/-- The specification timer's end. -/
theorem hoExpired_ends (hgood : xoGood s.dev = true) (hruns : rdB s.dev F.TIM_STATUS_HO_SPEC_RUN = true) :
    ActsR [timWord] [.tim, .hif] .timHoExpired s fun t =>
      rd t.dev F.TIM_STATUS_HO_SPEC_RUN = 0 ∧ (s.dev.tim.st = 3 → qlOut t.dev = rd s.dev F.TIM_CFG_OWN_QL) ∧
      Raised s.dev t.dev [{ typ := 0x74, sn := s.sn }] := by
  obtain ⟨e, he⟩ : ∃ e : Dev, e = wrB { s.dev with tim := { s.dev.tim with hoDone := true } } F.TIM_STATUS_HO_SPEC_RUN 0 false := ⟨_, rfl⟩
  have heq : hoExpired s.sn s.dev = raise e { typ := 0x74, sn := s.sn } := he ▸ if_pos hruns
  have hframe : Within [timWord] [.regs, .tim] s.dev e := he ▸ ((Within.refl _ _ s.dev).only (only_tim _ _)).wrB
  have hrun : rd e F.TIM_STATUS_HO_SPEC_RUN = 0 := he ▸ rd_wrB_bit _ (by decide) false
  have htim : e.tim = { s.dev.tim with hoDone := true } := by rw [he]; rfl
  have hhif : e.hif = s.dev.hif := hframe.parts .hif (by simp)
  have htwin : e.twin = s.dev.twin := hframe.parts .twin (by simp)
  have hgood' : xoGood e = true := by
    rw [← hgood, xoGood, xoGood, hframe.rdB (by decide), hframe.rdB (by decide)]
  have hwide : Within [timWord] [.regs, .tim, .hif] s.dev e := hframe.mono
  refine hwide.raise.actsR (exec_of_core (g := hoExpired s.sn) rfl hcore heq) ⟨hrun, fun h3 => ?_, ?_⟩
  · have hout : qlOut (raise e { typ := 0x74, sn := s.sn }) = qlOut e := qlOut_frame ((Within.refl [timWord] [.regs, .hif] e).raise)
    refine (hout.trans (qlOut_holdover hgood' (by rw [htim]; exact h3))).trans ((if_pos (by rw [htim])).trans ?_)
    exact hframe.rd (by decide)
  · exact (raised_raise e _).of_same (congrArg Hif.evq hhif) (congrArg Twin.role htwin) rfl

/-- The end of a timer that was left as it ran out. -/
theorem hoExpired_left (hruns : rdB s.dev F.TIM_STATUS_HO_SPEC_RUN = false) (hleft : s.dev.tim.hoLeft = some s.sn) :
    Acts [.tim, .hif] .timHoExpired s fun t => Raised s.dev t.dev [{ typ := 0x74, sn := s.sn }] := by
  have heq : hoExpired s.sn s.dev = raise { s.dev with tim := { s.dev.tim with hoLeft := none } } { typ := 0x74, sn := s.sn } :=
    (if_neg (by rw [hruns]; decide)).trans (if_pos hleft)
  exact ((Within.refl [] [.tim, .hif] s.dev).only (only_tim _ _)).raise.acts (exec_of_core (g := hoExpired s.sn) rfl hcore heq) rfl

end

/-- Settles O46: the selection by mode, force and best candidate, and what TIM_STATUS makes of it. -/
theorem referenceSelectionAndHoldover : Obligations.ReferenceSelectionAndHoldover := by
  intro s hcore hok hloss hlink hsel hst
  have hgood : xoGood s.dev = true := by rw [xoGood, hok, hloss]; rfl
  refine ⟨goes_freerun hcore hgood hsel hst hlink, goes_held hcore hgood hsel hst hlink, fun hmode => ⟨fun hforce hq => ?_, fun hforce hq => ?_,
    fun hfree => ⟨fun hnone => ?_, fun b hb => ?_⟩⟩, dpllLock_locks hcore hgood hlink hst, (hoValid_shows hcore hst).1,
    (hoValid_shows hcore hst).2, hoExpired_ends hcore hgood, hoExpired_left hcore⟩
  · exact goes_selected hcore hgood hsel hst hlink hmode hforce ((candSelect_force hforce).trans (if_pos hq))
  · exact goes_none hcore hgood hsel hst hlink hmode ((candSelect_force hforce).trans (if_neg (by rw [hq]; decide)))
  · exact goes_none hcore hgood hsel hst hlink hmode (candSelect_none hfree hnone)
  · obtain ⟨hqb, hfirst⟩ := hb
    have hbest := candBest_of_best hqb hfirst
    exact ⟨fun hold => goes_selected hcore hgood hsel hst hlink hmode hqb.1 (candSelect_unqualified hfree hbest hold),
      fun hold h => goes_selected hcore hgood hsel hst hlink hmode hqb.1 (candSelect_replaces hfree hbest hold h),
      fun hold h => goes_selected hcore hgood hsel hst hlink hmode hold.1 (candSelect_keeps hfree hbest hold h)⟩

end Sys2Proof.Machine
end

Work instructions:
Each line from the one containing "exact ⟨fun hold" through the end of the material must be output exactly, and no other line.

Response to this task:
    exact ⟨fun hold => goes_selected hcore hgood hsel hst hlink hmode hqb.1 (candSelect_unqualified hfree hbest hold),
      fun hold h => goes_selected hcore hgood hsel hst hlink hmode hqb.1 (candSelect_replaces hfree hbest hold h),
      fun hold h => goes_selected hcore hgood hsel hst hlink hmode hold.1 (candSelect_keeps hfree hbest hold h)⟩

end Sys2Proof.Machine
end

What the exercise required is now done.